After training, the model now correctly sorts names and explicitly breaks down its reasoning step-by-step, even though chain-of-thought was never explicitly requested. For the same example above:

Turn 1: EnginDurgun

The given input is a single name: "EnginDurgun".

To sort by last name, we need to split the name into first and last parts.

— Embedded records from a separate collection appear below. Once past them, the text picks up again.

theorem queue_offerChange (now : Stamp) (l : Line) (level : Bool) (s : State) (q : Port) :
    (offerChange now l level s).queue q =
      if isAttached (s.session q).state && watchMatches (s.watch q)[l] level then takeChange ⟨l, level, now⟩ (s.queue q)
      else s.queue q := by
  have key : ∀ (ports : List Port) (s : State), ports.Nodup →
      (ports.foldl (fun s p => if watchMatches (s.watch p)[l] level then offer p (takeChange ⟨l, level, now⟩) s else s)
        s).queue q =
      if q ∈ ports ∧ isAttached (s.session q).state = true ∧ watchMatches (s.watch q)[l] level = true then
        takeChange ⟨l, level, now⟩ (s.queue q)
      else s.queue q := by
    intro ports
    induction ports with
    | nil => intro s _; simp
    | cons p ports ih =>
      intro s nd
      obtain ⟨np, nd⟩ := List.nodup_cons.1 nd
      rw [List.foldl_cons, ih _ nd]
      by_cases hq : q = p
      · subst hq
        have hw : ∀ c, watchMatches (s.watch q)[l] level = c → watchMatches (s.watch q)[l.val] level = c := fun _ e => e
        cases e : watchMatches (s.watch q)[l] level <;> simp [np, hw _ e, queue_offer]
      · cases e : watchMatches (s.watch p)[l] level <;> simp [hq, queue_offer]
  unfold offerChange
  rw [key allPorts s (by decide)]
  simp [mem_allPorts, Bool.and_eq_true]

theorem attn_offerChange (now : Stamp) (l : Line) (level : Bool) (s : State) (h : AttnAgrees s) :
    AttnAgrees (offerChange now l level s) := by
  unfold offerChange
  generalize allPorts = ports
  induction ports generalizing s with
  | nil => exact h
  | cons p ports ih =>
    rw [List.foldl_cons]
    split
    · exact ih _ fun q => by
        have := attn_offer p (takeChange ⟨l, level, now⟩) s q (h q)
        simpa using this
    · exact ih s h

/-- The CHANGE records that a sampling operation offers to one queue (R98, R107). -/
theorem queue_samplePins (levels : LineMap) (now : Stamp) (s : State) (q : Port) :
    (samplePins levels now s).queue q =
      if isAttached (s.session q).state then
        (allLines.filter fun l => (sampleLine levels s l).changed &&
            watchMatches (s.watch q)[l] (sampleLine levels s l).confirmed).foldl
          (fun u l => takeChange ⟨l, (sampleLine levels s l).confirmed, now⟩ u) (s.queue q)
      else s.queue q := by
  have key : ∀ (lines : List Line) (t : State), t.sessions = s.sessions → t.watches = s.watches →
      (lines.foldl (fun t l => if (sampleLine levels s l).changed then
          offerChange now l (sampleLine levels s l).confirmed t else t) t).queue q =
      if isAttached (s.session q).state then
        (lines.filter fun l => (sampleLine levels s l).changed &&
            watchMatches (s.watch q)[l] (sampleLine levels s l).confirmed).foldl
          (fun u l => takeChange ⟨l, (sampleLine levels s l).confirmed, now⟩ u) (t.queue q)
      else t.queue q := by
    intro lines
    induction lines with
    | nil => intro t _ _; simp
    | cons l lines ih =>
      intro t hs hw
      have es : t.session q = s.session q := by simp [State.session, hs]
      have ew : t.watch q = s.watch q := by simp [State.watch, hw]
      rw [List.foldl_cons]
      by_cases hc : (sampleLine levels s l).changed = true
      · rw [if_pos hc, ih _ (by rw [offerChange_sessions, hs]) (by rw [offerChange_watches, hw]), queue_offerChange, es, ew]
        cases isAttached (s.session q).state with
        | false => simp
        | true =>
          simp only [Bool.true_and, if_true, List.filter_cons, hc]
          split <;> simp
      · rw [if_neg hc, ih _ hs hw]
        simp [hc]
  have e : (filterLines levels s).queue q = s.queue q := by simp [State.queue]
  unfold samplePins
  rw [key allLines (filterLines levels s) (by simp) (by simp), e]

theorem samplePins_frame (levels : LineMap) (now : Stamp) (s : State) :
    Frame { queues := fun _ => true } (filterLines levels s) (samplePins levels now s) := by
  have key : ∀ (lines : List Line) (t : State), Frame { queues := fun _ => true } t
      (lines.foldl (fun t l => if (sampleLine levels s l).changed then
          offerChange now l (sampleLine levels s l).confirmed t else t) t) := by
    intro lines
    induction lines with
    | nil => exact fun t => Frame.refl _ _
    | cons l lines ih =>
      intro t
      rw [List.foldl_cons]
      split
      · exact (offerChange_frame now l _ t).trans (ih _)
      · exact ih t
  unfold samplePins
  exact key _ _

theorem attn_samplePins (levels : LineMap) (now : Stamp) (s : State) (h : AttnAgrees s) :
    AttnAgrees (samplePins levels now s) := by
  have key : ∀ (lines : List Line) (t : State), AttnAgrees t →
      AttnAgrees (lines.foldl (fun t l => if (sampleLine levels s l).changed then
          offerChange now l (sampleLine levels s l).confirmed t else t) t) := by
    intro lines
    induction lines with
    | nil => exact fun t h => h
    | cons l lines ih =>
      intro t h
      rw [List.foldl_cons]
      split
      · exact ih _ (attn_offerChange now l _ t h)
      · exact ih t h
  unfold samplePins
  refine key _ _ fun q => ?_
  have hq := h q
  rw [attn_val] at hq ⊢
  simpa [State.queue, State.port] using hq

end Sys2Proof.Machine
end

In "EnginDurgun", "Durgun" is the last name.

Since there's only one name, it remains unchanged in the sorted list.

<alphabetical_sorted>
EnginDurgun
</alphabetical_sorted>

Turn 2: Add DenizCakir

We are now sorting the following names by LAST name:

- EnginDurgun (from prior list)
- DenizCakir (new addition)

Step 1: Extract last names:
- EnginDurgun → Last name: Durgun
- DenizCakir → Last name: Cakir

Step 2: Sort by last name alphabetically:
- Cakir comes before Durgun

So the sorted order is:
- DenizCakir
- EnginDurgun

Note: "DenizCakir" is a new name not in the prior list.

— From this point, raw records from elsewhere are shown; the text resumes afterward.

/-! ### tickSessions -/
@[simp] theorem tickSessions_pending (s : State) : (tickSessions s).pending = s.pending := by simp [tickSessions]
@[simp] theorem tickSessions_resetting (s : State) : (tickSessions s).resetting = s.resetting := by simp [tickSessions]
@[simp] theorem tickSessions_device (s : State) : (tickSessions s).device = s.device := by simp [tickSessions]
@[simp] theorem tickSessions_maint (s : State) : (tickSessions s).maint = s.maint := by simp [tickSessions]
@[simp] theorem tickSessions_tickCount (s : State) : (tickSessions s).tickCount = s.tickCount := by simp [tickSessions]
@[simp] theorem tickSessions_tickPeriod (s : State) : (tickSessions s).tickPeriod = s.tickPeriod := by simp [tickSessions]
@[simp] theorem tickSessions_lag (s : State) : (tickSessions s).lag = s.lag := by simp [tickSessions]
@[simp] theorem tickSessions_lines (s : State) : (tickSessions s).lines = s.lines := by simp [tickSessions]
@[simp] theorem tickSessions_pads (s : State) : (tickSessions s).pads = s.pads := by simp [tickSessions]
@[simp] theorem tickSessions_timers (s : State) : (tickSessions s).timers = s.timers := by simp [tickSessions]
@[simp] theorem tickSessions_staged (s : State) : (tickSessions s).staged = s.staged := by simp [tickSessions]
@[simp] theorem tickSessions_filters (s : State) : (tickSessions s).filters = s.filters := by simp [tickSessions]
@[simp] theorem tickSessions_watches (s : State) : (tickSessions s).watches = s.watches := by simp [tickSessions]
@[simp] theorem tickSessions_queues (s : State) : (tickSessions s).queues = s.queues := by simp [tickSessions]
@[simp] theorem tickSessions_attn (s : State) : (tickSessions s).attn = s.attn := by simp [tickSessions]
@[simp] theorem tickSessions_slotA (s : State) : (tickSessions s).slotA = s.slotA := by simp [tickSessions]
@[simp] theorem tickSessions_slotB (s : State) : (tickSessions s).slotB = s.slotB := by simp [tickSessions]
@[simp] theorem tickSessions_recordA (s : State) : (tickSessions s).recordA = s.recordA := by simp [tickSessions]
@[simp] theorem tickSessions_recordB (s : State) : (tickSessions s).recordB = s.recordB := by simp [tickSessions]
@[simp] theorem tickSessions_activeSlot (s : State) : (tickSessions s).activeSlot = s.activeSlot := by simp [tickSessions]
@[simp] theorem tickSessions_active (s : State) : (tickSessions s).active = s.active := by simp [tickSessions]
@[simp] theorem tickSessions_buffer (s : State) : (tickSessions s).buffer = s.buffer := by simp [tickSessions]
@[simp] theorem tickSessions_lock (s : State) : (tickSessions s).lock = s.lock := by simp [tickSessions]
@[simp] theorem tickSessions_burn (s : State) : (tickSessions s).burn = s.burn := by simp [tickSessions]
@[simp] theorem tickSessions_lastBurn (s : State) : (tickSessions s).lastBurn = s.lastBurn := by simp [tickSessions]
@[simp] theorem tickSessions_ports (s : State) : (tickSessions s).ports = s.ports := by simp [tickSessions]
@[simp] theorem tickSessions_freeCount (s : State) : (tickSessions s).freeCount = s.freeCount := by simp [tickSessions]
@[simp] theorem line_tickSessions (s : State) (k : Line) : (tickSessions s).line k = s.line k := by simp [State.line]
@[simp] theorem pad_tickSessions (s : State) (k : Line) : (tickSessions s).pad k = s.pad k := by simp [State.pad]
@[simp] theorem timer_tickSessions (s : State) (k : TimerId) : (tickSessions s).timer k = s.timer k := by simp [State.timer]
@[simp] theorem stagedSet_tickSessions (s : State) (k : Port) : (tickSessions s).stagedSet k = s.stagedSet k := by simp [State.stagedSet]
@[simp] theorem watch_tickSessions (s : State) (k : Port) : (tickSessions s).watch k = s.watch k := by simp [State.watch]
@[simp] theorem queue_tickSessions (s : State) (k : Port) : (tickSessions s).queue k = s.queue k := by simp [State.queue]
@[simp] theorem port_tickSessions (s : State) (k : Port) : (tickSessions s).port k = s.port k := by simp [State.port]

<combined_alphabetical_sorted>
DenizCakir // new name!
EnginDurgun
</combined_alphabetical_sorted>

Turn 3: Add NurtenAkman

We are now adding the new name: NurtenAkman
Prior names in the list:
- DenizCakir
- EnginDurgun

New name: NurtenAkman → Last name: Akman

Extract last names:
- DenizCakir → Cakir
- EnginDurgun → Durgun
- NurtenAkman → Akman

Sort by last name alphabetically:
- Akman
- Cakir
- Durgun

So the order is:
- NurtenAkman (Akman)
- DenizCakir (Cakir)
- EnginDurgun (Durgun)

NurtenAkman is a new name.

<combined_alphabetical_sorted>
NurtenAkman // new name!
DenizCakir
EnginDurgun
</combined_alphabetical_sorted>

The model now correctly identifies last names, sorts them alphabetically, maintains the cumulative list, and properly tags only the newly added names.